● AVAILABLE DATA

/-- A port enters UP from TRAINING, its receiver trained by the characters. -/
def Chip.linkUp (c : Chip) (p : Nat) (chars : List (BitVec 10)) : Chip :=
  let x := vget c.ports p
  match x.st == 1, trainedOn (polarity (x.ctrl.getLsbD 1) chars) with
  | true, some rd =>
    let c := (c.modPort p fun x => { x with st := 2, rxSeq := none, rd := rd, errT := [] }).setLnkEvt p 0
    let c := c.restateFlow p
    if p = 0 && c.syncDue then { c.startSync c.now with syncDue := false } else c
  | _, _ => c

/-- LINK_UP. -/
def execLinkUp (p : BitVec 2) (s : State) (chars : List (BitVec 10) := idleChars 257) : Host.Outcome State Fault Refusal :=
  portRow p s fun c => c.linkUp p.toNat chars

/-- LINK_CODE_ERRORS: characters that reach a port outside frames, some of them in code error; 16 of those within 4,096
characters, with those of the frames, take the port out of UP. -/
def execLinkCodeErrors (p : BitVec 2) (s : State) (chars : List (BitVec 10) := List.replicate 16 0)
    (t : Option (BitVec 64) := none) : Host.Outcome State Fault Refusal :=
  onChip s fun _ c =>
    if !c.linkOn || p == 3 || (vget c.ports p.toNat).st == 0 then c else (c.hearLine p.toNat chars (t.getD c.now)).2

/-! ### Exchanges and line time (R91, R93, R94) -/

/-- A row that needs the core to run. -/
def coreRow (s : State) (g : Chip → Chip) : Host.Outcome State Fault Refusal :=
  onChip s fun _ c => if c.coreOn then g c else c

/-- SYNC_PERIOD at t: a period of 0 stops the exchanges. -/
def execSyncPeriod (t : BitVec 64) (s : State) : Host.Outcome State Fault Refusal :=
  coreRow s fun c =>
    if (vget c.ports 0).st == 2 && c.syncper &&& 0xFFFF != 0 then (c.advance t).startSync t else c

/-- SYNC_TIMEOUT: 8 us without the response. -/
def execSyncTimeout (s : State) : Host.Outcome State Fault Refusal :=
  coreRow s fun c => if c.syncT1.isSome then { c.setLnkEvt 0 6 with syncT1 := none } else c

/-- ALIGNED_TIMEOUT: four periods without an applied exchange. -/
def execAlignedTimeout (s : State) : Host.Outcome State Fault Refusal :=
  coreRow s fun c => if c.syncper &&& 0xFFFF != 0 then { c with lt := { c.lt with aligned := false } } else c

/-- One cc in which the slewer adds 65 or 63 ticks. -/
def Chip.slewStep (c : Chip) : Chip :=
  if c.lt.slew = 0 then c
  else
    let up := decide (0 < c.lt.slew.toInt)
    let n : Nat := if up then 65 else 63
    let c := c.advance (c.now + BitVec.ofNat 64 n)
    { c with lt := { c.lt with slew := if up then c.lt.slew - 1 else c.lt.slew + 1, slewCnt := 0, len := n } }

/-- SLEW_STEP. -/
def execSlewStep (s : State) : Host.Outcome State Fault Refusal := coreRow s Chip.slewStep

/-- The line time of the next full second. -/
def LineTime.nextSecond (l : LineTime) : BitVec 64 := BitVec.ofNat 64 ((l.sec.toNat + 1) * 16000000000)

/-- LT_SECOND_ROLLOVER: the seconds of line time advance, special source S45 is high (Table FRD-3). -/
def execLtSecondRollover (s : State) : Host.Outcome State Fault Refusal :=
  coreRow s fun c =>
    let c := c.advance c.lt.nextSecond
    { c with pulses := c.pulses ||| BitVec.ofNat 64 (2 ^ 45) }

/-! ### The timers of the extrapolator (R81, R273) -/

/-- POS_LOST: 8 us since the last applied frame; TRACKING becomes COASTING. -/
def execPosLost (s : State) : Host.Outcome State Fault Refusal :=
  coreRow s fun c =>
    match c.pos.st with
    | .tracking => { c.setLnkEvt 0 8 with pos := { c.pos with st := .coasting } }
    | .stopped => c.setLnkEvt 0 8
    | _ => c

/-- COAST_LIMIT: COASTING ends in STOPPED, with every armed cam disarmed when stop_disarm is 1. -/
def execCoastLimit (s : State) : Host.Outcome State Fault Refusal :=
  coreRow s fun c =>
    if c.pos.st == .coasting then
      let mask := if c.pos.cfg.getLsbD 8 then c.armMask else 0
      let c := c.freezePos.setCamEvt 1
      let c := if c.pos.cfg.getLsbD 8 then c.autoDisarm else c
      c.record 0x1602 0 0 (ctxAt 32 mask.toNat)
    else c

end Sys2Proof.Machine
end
---
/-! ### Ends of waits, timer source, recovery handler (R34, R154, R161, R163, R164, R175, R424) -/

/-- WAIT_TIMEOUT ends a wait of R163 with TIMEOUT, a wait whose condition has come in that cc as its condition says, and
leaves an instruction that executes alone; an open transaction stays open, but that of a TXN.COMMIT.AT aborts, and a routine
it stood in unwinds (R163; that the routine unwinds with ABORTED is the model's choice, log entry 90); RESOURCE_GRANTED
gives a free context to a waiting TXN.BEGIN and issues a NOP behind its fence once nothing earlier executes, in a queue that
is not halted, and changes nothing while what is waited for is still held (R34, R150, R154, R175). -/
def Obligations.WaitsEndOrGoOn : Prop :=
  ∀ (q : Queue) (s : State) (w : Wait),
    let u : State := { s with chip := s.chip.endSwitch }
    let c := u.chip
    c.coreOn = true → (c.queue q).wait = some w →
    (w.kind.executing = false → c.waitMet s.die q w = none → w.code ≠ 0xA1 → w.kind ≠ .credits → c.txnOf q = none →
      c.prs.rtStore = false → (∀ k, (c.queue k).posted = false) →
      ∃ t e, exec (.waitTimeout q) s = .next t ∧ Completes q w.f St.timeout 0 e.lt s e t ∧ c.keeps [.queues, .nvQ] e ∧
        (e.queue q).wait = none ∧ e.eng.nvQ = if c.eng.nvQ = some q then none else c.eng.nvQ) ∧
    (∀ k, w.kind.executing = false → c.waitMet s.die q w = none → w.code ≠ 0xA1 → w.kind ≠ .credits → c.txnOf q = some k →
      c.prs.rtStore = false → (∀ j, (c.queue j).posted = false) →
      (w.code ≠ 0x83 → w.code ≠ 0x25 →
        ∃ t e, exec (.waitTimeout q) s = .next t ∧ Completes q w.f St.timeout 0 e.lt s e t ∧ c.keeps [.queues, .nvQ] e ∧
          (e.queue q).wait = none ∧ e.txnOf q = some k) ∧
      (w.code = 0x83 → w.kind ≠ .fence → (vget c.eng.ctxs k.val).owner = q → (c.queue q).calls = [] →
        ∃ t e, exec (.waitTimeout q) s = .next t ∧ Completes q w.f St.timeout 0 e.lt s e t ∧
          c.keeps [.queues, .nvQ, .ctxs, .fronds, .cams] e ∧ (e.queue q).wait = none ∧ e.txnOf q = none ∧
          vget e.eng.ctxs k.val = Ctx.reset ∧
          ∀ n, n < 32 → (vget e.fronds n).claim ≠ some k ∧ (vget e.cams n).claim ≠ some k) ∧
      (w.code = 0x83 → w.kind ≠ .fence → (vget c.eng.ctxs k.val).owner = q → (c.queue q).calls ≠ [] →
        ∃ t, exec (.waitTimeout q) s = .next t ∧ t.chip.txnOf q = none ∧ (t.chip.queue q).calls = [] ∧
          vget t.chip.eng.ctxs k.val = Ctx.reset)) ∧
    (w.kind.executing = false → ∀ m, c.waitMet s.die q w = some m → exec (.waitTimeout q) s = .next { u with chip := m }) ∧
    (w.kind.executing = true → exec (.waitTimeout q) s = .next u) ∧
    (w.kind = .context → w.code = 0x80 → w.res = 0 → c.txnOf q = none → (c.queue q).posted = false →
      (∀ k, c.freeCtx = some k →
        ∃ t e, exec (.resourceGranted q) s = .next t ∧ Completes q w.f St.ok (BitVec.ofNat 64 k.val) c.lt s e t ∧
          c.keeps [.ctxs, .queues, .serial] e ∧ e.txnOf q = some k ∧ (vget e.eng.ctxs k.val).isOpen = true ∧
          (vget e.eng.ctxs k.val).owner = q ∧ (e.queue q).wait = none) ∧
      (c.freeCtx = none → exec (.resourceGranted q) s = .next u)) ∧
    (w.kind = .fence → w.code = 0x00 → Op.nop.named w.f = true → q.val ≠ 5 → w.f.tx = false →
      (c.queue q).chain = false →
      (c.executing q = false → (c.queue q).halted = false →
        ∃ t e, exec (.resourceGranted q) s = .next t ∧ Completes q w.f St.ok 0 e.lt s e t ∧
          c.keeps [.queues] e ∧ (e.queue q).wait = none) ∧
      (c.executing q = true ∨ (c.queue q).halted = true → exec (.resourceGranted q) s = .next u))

● EXERCISE REQUIREMENTS
Return every line of the listing that has the word "false" in it.

● RESPONSE FOR THIS EXERCISE
    if p = 0 && c.syncDue then { c.startSync c.now with syncDue := false } else c
  coreRow s fun c => if c.syncper &&& 0xFFFF != 0 then { c with lt := { c.lt with aligned := false } } else c
    (w.kind.executing = false → c.waitMet s.die q w = none → w.code ≠ 0xA1 → w.kind ≠ .credits → c.txnOf q = none →
      c.prs.rtStore = false → (∀ k, (c.queue k).posted = false) →
    (∀ k, w.kind.executing = false → c.waitMet s.die q w = none → w.code ≠ 0xA1 → w.kind ≠ .credits → c.txnOf q = some k →
      c.prs.rtStore = false → (∀ j, (c.queue j).posted = false) →
    (w.kind.executing = false → ∀ m, c.waitMet s.die q w = some m → exec (.waitTimeout q) s = .next { u with chip := m }) ∧
    (w.kind = .context → w.code = 0x80 → w.res = 0 → c.txnOf q = none → (c.queue q).posted = false →
    (w.kind = .fence → w.code = 0x00 → Op.nop.named w.f = true → q.val ≠ 5 → w.f.tx = false →
      (c.queue q).chain = false →
      (c.executing q = false → (c.queue q).halted = false →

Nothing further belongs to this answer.